### WHAT IS REQUIRED
Among the records that follow, set down only the lines from the one containing "unfold State.takeT2" to the one containing "Runs W s0 (State.releaseT2 s x1) := by", both included, exactly.

——

theorem State.touch_runs (hmemory : Field.memory ∈ W) (htiers : Field.tiers ∈ W) (h : Runs W s0 s) (x1) :
    Runs W s0 (State.touch s x1) := by
  unfold State.touch
  try dsimp only
  repeat' first | with_reducible (first | assumption | apply State.modTiers_runs | apply State.writeNat_runs) | split

/-! ## Tensor -/

/-- Where `KvRoom` holds a state, it has been reached so. -/
def RoomRuns (W : List Field) (s : State) (p : KvRoom) : Prop := ∀ t, p = .ok t  → Runs W s t
theorem roomRuns_ok {t : State} (h : Runs W s0 t) : RoomRuns W s0 (.ok t) := by
  intro t  e; cases e; exact h
theorem roomRuns_no {p : KvRoom} (h : ∀ t, p ≠ .ok t) : RoomRuns W s0 p := fun t  e => absurd e (h t)
theorem Runs.of_room {p : KvRoom} {t : State} (e : p = .ok t) (h : RoomRuns W s0 p) : Runs W s0 t := h t  e

theorem State.takeT2_runs (htiers : Field.tiers ∈ W) (h : Runs W s0 s) (x1 x2) :
    Runs W s0 (State.takeT2 s x1 x2) := by
  unfold State.takeT2
  try dsimp only
  repeat' first | with_reducible (first | assumption | apply State.modTiers_runs) | split

theorem State.releaseT2_runs (htiers : Field.tiers ∈ W) (h : Runs W s0 s) (x1) :
    Runs W s0 (State.releaseT2 s x1) := by
  unfold State.releaseT2
  try dsimp only
  repeat' first | with_reducible (first | assumption | apply State.modTiers_runs) | split

theorem State.takeChunks_runs (hmemory : Field.memory ∈ W) (htiers : Field.tiers ∈ W) (h : Runs W s0 s) (x1 x2) :
    OptRuns W s0 id (State.takeChunks s x1 x2) := by
  fun_induction State.takeChunks s x1 x2 <;> try rename_i ih
  all_goals try dsimp only
  all_goals repeat' first | with_reducible (first | assumption | apply ih | apply State.clearMem_runs | apply State.take_runs | apply optRuns_none | refine optRuns_id ?_ | refine optRuns_some ?_ | refine optRuns_map ?_ (fun _ _ => ?_) | refine Runs.of_some (by assumption) ?_) | split

theorem State.growKv_runs (hmemory : Field.memory ∈ W) (htiers : Field.tiers ∈ W) (h : Runs W s0 s) (x1 x2 x3) :
    RoomRuns W s0 (State.growKv s x1 x2 x3) := by
  unfold State.growKv
  try dsimp only
  repeat' first | with_reducible (first | assumption | apply State.takeChunks_runs | apply State.writeNat_runs | refine runs_foldl (fun _ _ _ => ?_) _ ?_ | refine roomRuns_ok ?_ | (apply roomRuns_no <;> intros <;> simp_all <;> done) | refine Runs.of_some (by assumption) ?_ | refine optRuns_bind_id ?_ (fun _ _ => ?_) | refine optRuns_map_id ?_ (fun _ _ => ?_) | refine optRuns_getD ?_ ?_ | refine optRuns_id ?_ | apply optRuns_none) | split

/-! ## SpanOps -/

theorem State.modPort_runs (hspan : Field.span ∈ W) (h : Runs W s0 s) (x1 x2) :
    Runs W s0 (State.modPort s x1 x2) := by
  unfold State.modPort
  try dsimp only
  repeat' first | with_reducible (first | assumption | apply State.modSpan_runs) | split

theorem State.modPeer_runs (hspan : Field.span ∈ W) (h : Runs W s0 s) (x1 x2) :
    Runs W s0 (State.modPeer s x1 x2) := by
  unfold State.modPeer
  try dsimp only
  repeat' first | with_reducible (first | assumption | apply State.modSpan_runs) | split

theorem State.peerEvent_runs (hfabric : Field.fabric ∈ W) (hamp : Field.amp ∈ W) (h : Runs W s0 s) (x1 x2 x3) :
    Runs W s0 (State.peerEvent s x1 x2 x3) := by
  unfold State.peerEvent
  try dsimp only
  repeat' first | with_reducible (first | assumption | apply State.post_runs) | split

theorem State.setPeerState_runs (hfabric : Field.fabric ∈ W) (hamp : Field.amp ∈ W) (hspan : Field.span ∈ W) (h : Runs W s0 s) (x1 x2 x3) :
    Runs W s0 (State.setPeerState s x1 x2 x3) := by
  unfold State.setPeerState
  try dsimp only
  repeat' first | with_reducible (first | assumption | apply State.peerEvent_runs | apply State.modPeer_runs) | split

theorem State.wire_runs (hspan : Field.span ∈ W) (h : Runs W s0 s) (x1 x2) :
    Runs W s0 (State.wire s x1 x2) := by
  unfold State.wire
  try dsimp only
  repeat' first | with_reducible (first | assumption | apply State.modPort_runs | apply State.modSpan_runs) | split

theorem State.control_runs (hspan : Field.span ∈ W) (h : Runs W s0 s) (x1 x2 x3 x4 x5) :
    Runs W s0 (State.control s x1 x2 x3 x4 x5) := by
  unfold State.control
  try dsimp only
  repeat' first | with_reducible (first | assumption | apply State.wire_runs) | split

theorem State.sendAck_runs (hspan : Field.span ∈ W) (h : Runs W s0 s) (x1) :
    Runs W s0 (State.sendAck s x1) := by
  unfold State.sendAck
  try dsimp only
  repeat' first | with_reducible (first | assumption | apply State.control_runs) | split

theorem State.sendFrame_runs (hspan : Field.span ∈ W) (h : Runs W s0 s) (x1 x2 x3) :
    Runs W s0 (State.sendFrame s x1 x2 x3) := by
  unfold State.sendFrame
  try dsimp only
  repeat' first | with_reducible (first | assumption | apply State.wire_runs | apply State.modPeer_runs | apply State.modPort_runs) | split

theorem State.sendAllowed_runs (hspan : Field.span ∈ W) (h : Runs W s0 s) (x1) :
    Runs W s0 (State.sendAllowed s x1) := by
  unfold State.sendAllowed
  try dsimp only
  repeat' first | with_reducible (first | assumption | apply State.sendFrame_runs | refine runs_foldl (fun _ _ _ => ?_) _ ?_) | split

theorem State.spanSend_runs (hspan : Field.span ∈ W) (h : Runs W s0 s) (x1 x2 x3 x4) :
    Runs W s0 (State.spanSend s x1 x2 x3 x4).2 := by
  unfold State.spanSend
  try dsimp only
  repeat' first | with_reducible (first | assumption | apply State.modPeer_runs | apply State.sendAllowed_runs) | split

theorem State.spanReply_runs (hspan : Field.span ∈ W) (h : Runs W s0 s) (x1 x2 x3 x4 x5) :
    Runs W s0 (State.spanReply s x1 x2 x3 x4 x5) := by
  unfold State.spanReply
  try dsimp only
  repeat' first | with_reducible (first | assumption | apply State.spanSend_runs | refine Runs.of_snd (by assumption) ?_) | split

end Sys2Proof.Machine
end

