theorem execGetMctpVersionSupport_runs (hanswer : Field.answer ∈ W) (h : Runs W s0 s) (x1) :
    Ends W s0 (execGetMctpVersionSupport x1 s) := by
  unfold execGetMctpVersionSupport
  try dsimp only
  repeat' first | with_reducible (first | assumption | apply State.answerMctp_runs | rw [ends_next]) | split

theorem execGetMessageTypeSupport_runs (hanswer : Field.answer ∈ W) (h : Runs W s0 s) :
    Ends W s0 (execGetMessageTypeSupport s) := by
  unfold execGetMessageTypeSupport
  try dsimp only
  repeat' first | with_reducible (first | assumption | apply State.answerMctp_runs | rw [ends_next]) | split

theorem execGetVendorDefinedMessageSupport_runs (hanswer : Field.answer ∈ W) (h : Runs W s0 s) (x1) :
    Ends W s0 (execGetVendorDefinedMessageSupport x1 s) := by
  unfold execGetVendorDefinedMessageSupport
  try dsimp only
  repeat' first | with_reducible (first | assumption | apply State.answerMctp_runs | rw [ends_next]) | split

theorem State.clearHealth_runs (hmgmt : Field.mgmt ∈ W) (h : Runs W s0 s) :
    Runs W s0 (State.clearHealth s) := by
  unfold State.clearHealth
  try dsimp only
  repeat' first | with_reducible (first | assumption | apply State.modMgmt_runs) | split

theorem State.mi_runs (hanswer : Field.answer ∈ W) (h : Runs W s0 s) (x1 x2) {f}
    (hf : ∀ t, Runs W s0 t → Runs W s0 (f t)) :
    Runs W s0 (State.mi s x1 x2 f) := by
  unfold State.mi
  try dsimp only
  repeat' first | with_reducible (first | assumption | apply hf | apply State.answerMctp_runs) | split

theorem execReadNvmeMiDataStructure_runs (hfree : Field.free ∈ W) (hanswer : Field.answer ∈ W) (h : Runs W s0 s) (x1 x2 x3 x4) :
    Ends W s0 (execReadNvmeMiDataStructure x1 x2 x3 x4 s) := by
  unfold execReadNvmeMiDataStructure
  try dsimp only
  repeat' first | with_reducible (first | assumption | apply State.mi_runs | apply State.used_runs | apply State.answerMctp_runs | rw [ends_next]) | split | (intro _; intros; try dsimp only)

theorem execNvmSubsystemHealthStatusPoll_runs (hanswer : Field.answer ∈ W) (hmgmt : Field.mgmt ∈ W) (h : Runs W s0 s) (x1 x2) :
    Ends W s0 (execNvmSubsystemHealthStatusPoll x1 x2 s) := by
  unfold execNvmSubsystemHealthStatusPoll
  try dsimp only
  repeat' first | with_reducible (first | assumption | apply State.mi_runs | apply State.answerMctp_runs | apply State.clearHealth_runs | rw [ends_next]) | split | (intro _; intros; try dsimp only)

theorem execControllerHealthStatusPoll_runs (hanswer : Field.answer ∈ W) (hmgmt : Field.mgmt ∈ W) (h : Runs W s0 s) (x1 x2 x3) :
    Ends W s0 (execControllerHealthStatusPoll x1 x2 x3 s) := by
  unfold execControllerHealthStatusPoll
  try dsimp only
  repeat' first | with_reducible (first | assumption | apply State.mi_runs | apply State.answerMctp_runs | apply State.clearHealth_runs | rw [ends_next]) | split | (intro _; intros; try dsimp only)

theorem execConfigurationSet_runs (hanswer : Field.answer ∈ W) (hmgmt : Field.mgmt ∈ W) (h : Runs W s0 s) (x1 x2 x3 x4) :
    Ends W s0 (execConfigurationSet x1 x2 x3 x4 s) := by
  unfold execConfigurationSet
  try dsimp only
  repeat' first | with_reducible (first | assumption | apply State.mi_runs | apply State.answerMctp_runs | apply State.modMgmt_runs | rw [ends_next]) | split | (intro _; intros; try dsimp only)

theorem execConfigurationGet_runs (hanswer : Field.answer ∈ W) (h : Runs W s0 s) (x1 x2 x3) :
    Ends W s0 (execConfigurationGet x1 x2 x3 s) := by
  unfold execConfigurationGet
  try dsimp only
  repeat' first | with_reducible (first | assumption | apply State.mi_runs | apply State.answerMctp_runs | rw [ends_next]) | split | (intro _; intros; try dsimp only)

theorem execVpdRead_runs (hanswer : Field.answer ∈ W) (h : Runs W s0 s) (x1 x2 x3) :
    Ends W s0 (execVpdRead x1 x2 x3 s) := by
  unfold execVpdRead
  try dsimp only
  repeat' first | with_reducible (first | assumption | apply State.mi_runs | apply State.answerMctp_runs | rw [ends_next]) | split | (intro _; intros; try dsimp only)

theorem execNvmeMiReset_runs (hanswer : Field.answer ∈ W) (hfabric : Field.fabric ∈ W) (hhost : Field.host ∈ W) (htiers : Field.tiers ∈ W) (hftl : Field.ftl ∈ W) (h : Runs W s0 s) (x1 x2) :
    Ends W s0 (execNvmeMiReset x1 x2 s) := by
  unfold execNvmeMiReset
  try dsimp only
  repeat' first | with_reducible (first | assumption | apply State.mi_runs | apply State.answerMctp_runs | apply subsystemReset_runs | rw [ends_next]) | split | (intro _; intros; try dsimp only)

theorem execSensorRead_runs (hfree : Field.free ∈ W) (hanswer : Field.answer ∈ W) (h : Runs W s0 s) (x1 x2) :
    Ends W s0 (execSensorRead x1 x2 s) := by
  unfold execSensorRead
  try dsimp only
  repeat' first | with_reducible (first | assumption | apply State.mi_runs | apply State.used_runs | apply State.answerMctp_runs | rw [ends_next]) | split | (intro _; intros; try dsimp only)

theorem tunnelled_runs (hfree : Field.free ∈ W) (hfabric : Field.fabric ∈ W) (hhost : Field.host ∈ W) (hmedia : Field.media ∈ W) (h : Runs W s0 s) (x1 x2 x3) :
    Runs W s0 (tunnelled x1 x2 x3 s).1 := by
  unfold tunnelled
  generalize x2.opc = o
  split
  all_goals first
    | (apply admIdentify_runs <;> with_reducible assumption)
    | (apply admGetLogPage_runs <;> with_reducible assumption)
    | (apply admGetFeatures_runs <;> with_reducible assumption)
    | (apply Admin.refuse_runs <;> with_reducible assumption)
    | skip
  all_goals repeat' split
  all_goals first
    | (apply admGetLogPage_runs <;> with_reducible assumption)
    | (apply admSetFeatures_runs <;> with_reducible assumption)
    | (apply admTimestamp_runs <;> with_reducible assumption)
    | (apply Admin.refuse_runs <;> with_reducible assumption)

theorem execNvmeMiAdminCommand_runs (hfree : Field.free ∈ W) (hanswer : Field.answer ∈ W) (hfabric : Field.fabric ∈ W) (hhost : Field.host ∈ W) (hmedia : Field.media ∈ W) (h : Runs W s0 s) (x1 x2 x3 x4) :
    Ends W s0 (execNvmeMiAdminCommand x1 x2 x3 x4 s) := by
  unfold execNvmeMiAdminCommand
  try dsimp only
  repeat' first | with_reducible (first | assumption | apply State.mi_runs | apply tunnelled_runs | apply State.reply_runs | apply State.answerMctp_runs | rw [ends_next] | refine Runs.of_fst (by assumption) ?_) | split | (intro _; intros; try dsimp only)

theorem execNvmeMiUnsupportedCommand_runs (hanswer : Field.answer ∈ W) (h : Runs W s0 s) (x1 x2) :
    Ends W s0 (execNvmeMiUnsupportedCommand x1 x2 s) := by
  unfold execNvmeMiUnsupportedCommand
  try dsimp only
  repeat' first | with_reducible (first | assumption | apply State.mi_runs | apply State.answerMctp_runs | rw [ends_next]) | split | (intro _; intros; try dsimp only)

theorem State.spdm_runs (hanswer : Field.answer ∈ W) (h : Runs W s0 s)  {f}
    (hf : ∀ t, Runs W s0 t → Runs W s0 (f t).1) :
    Runs W s0 (State.spdm s f) := by
  unfold State.spdm
  try dsimp only
  repeat' first | with_reducible (first | assumption | apply hf | apply State.answerMctp_runs) | split

theorem State.modSpdm_runs (hmgmt : Field.mgmt ∈ W) (h : Runs W s0 s) (x1) :
    Runs W s0 (State.modSpdm s x1) := by
  unfold State.modSpdm
  try dsimp only
  repeat' first | with_reducible (first | assumption | apply State.modMgmt_runs) | split

theorem afterAlgos_runs  (h : Runs W s0 s)  {f}
    (hf : ∀ t, Runs W s0 t → Runs W s0 (f t).1) :
    Runs W s0 ((afterAlgos f s).1) := by
  unfold afterAlgos
  try dsimp only
  repeat' first | with_reducible (first | assumption | apply hf) | split

theorem execGetVersion_runs (hanswer : Field.answer ∈ W) (hmgmt : Field.mgmt ∈ W) (h : Runs W s0 s) :
    Ends W s0 (execGetVersion s) := by
  unfold execGetVersion
  try dsimp only
  repeat' first | with_reducible (first | assumption | apply State.spdm_runs | apply State.modSpdm_runs | rw [ends_next]) | split | (intro _; intros; try dsimp only)

theorem execGetCapabilities_runs (hanswer : Field.answer ∈ W) (hmgmt : Field.mgmt ∈ W) (h : Runs W s0 s) (x1) :
    Ends W s0 (execGetCapabilities x1 s) := by
  unfold execGetCapabilities
  try dsimp only
  repeat' first | with_reducible (first | assumption | apply State.spdm_runs | apply State.modSpdm_runs | rw [ends_next]) | split | (intro _; intros; try dsimp only)

theorem execNegotiateAlgorithms_runs (hanswer : Field.answer ∈ W) (hmgmt : Field.mgmt ∈ W) (h : Runs W s0 s) (x1 x2 x3) :
    Ends W s0 (execNegotiateAlgorithms x1 x2 x3 s) := by
  unfold execNegotiateAlgorithms
  try dsimp only
  repeat' first | with_reducible (first | assumption | apply State.spdm_runs | apply State.modSpdm_runs | rw [ends_next]) | split | (intro _; intros; try dsimp only)

theorem execGetDigests_runs (hanswer : Field.answer ∈ W) (h : Runs W s0 s) :
    Ends W s0 (execGetDigests s) := by
  unfold execGetDigests
  try dsimp only
  repeat' first | with_reducible (first | assumption | apply State.spdm_runs | apply afterAlgos_runs | rw [ends_next] | refine Runs.of_fst (by assumption) ?_) | split | (intro _; intros; try dsimp only)

theorem execGetCertificate_runs (hanswer : Field.answer ∈ W) (h : Runs W s0 s) (x1 x2 x3) :
    Ends W s0 (execGetCertificate x1 x2 x3 s) := by
  unfold execGetCertificate
  try dsimp only
  repeat' first | with_reducible (first | assumption | apply State.spdm_runs | apply afterAlgos_runs | rw [ends_next] | refine Runs.of_fst (by assumption) ?_) | split | (intro _; intros; try dsimp only)

theorem execChallenge_runs (hfree : Field.free ∈ W) (hanswer : Field.answer ∈ W) (h : Runs W s0 s) (x1 x2 x3) :
    Ends W s0 (execChallenge x1 x2 x3 s) := by
  unfold execChallenge
  try dsimp only
  repeat' first | with_reducible (first | assumption | apply State.spdm_runs | apply afterAlgos_runs | apply State.used_runs | rw [ends_next] | refine Runs.of_fst (by assumption) ?_) | split | (intro _; intros; try dsimp only)

theorem execGetMeasurements_runs (hfree : Field.free ∈ W) (hanswer : Field.answer ∈ W) (h : Runs W s0 s) (x1 x2 x3) :
    Ends W s0 (execGetMeasurements x1 x2 x3 s) := by
  unfold execGetMeasurements
  try dsimp only
  repeat' first | with_reducible (first | assumption | apply State.spdm_runs | apply afterAlgos_runs | apply State.used_runs | rw [ends_next] | refine Runs.of_fst (by assumption) ?_) | split | (intro _; intros; try dsimp only)

theorem execKeyExchange_runs (hfree : Field.free ∈ W) (hanswer : Field.answer ∈ W) (h : Runs W s0 s) (x1 x2) :
    Ends W s0 (execKeyExchange x1 x2 s) := by
  unfold execKeyExchange
  try dsimp only
  repeat' first | with_reducible (first | assumption | apply State.spdm_runs | apply State.reply_runs | apply State.used_runs | rw [ends_next]) | split | (intro _; intros; try dsimp only)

——

### SOLUTION TO THIS PROBLEM
  unfold State.takeT2
  try dsimp only
  repeat' first | with_reducible (first | assumption | apply State.modTiers_runs) | split

theorem State.releaseT2_runs (htiers : Field.tiers ∈ W) (h : Runs W s0 s) (x1) :
    Runs W s0 (State.releaseT2 s x1) := by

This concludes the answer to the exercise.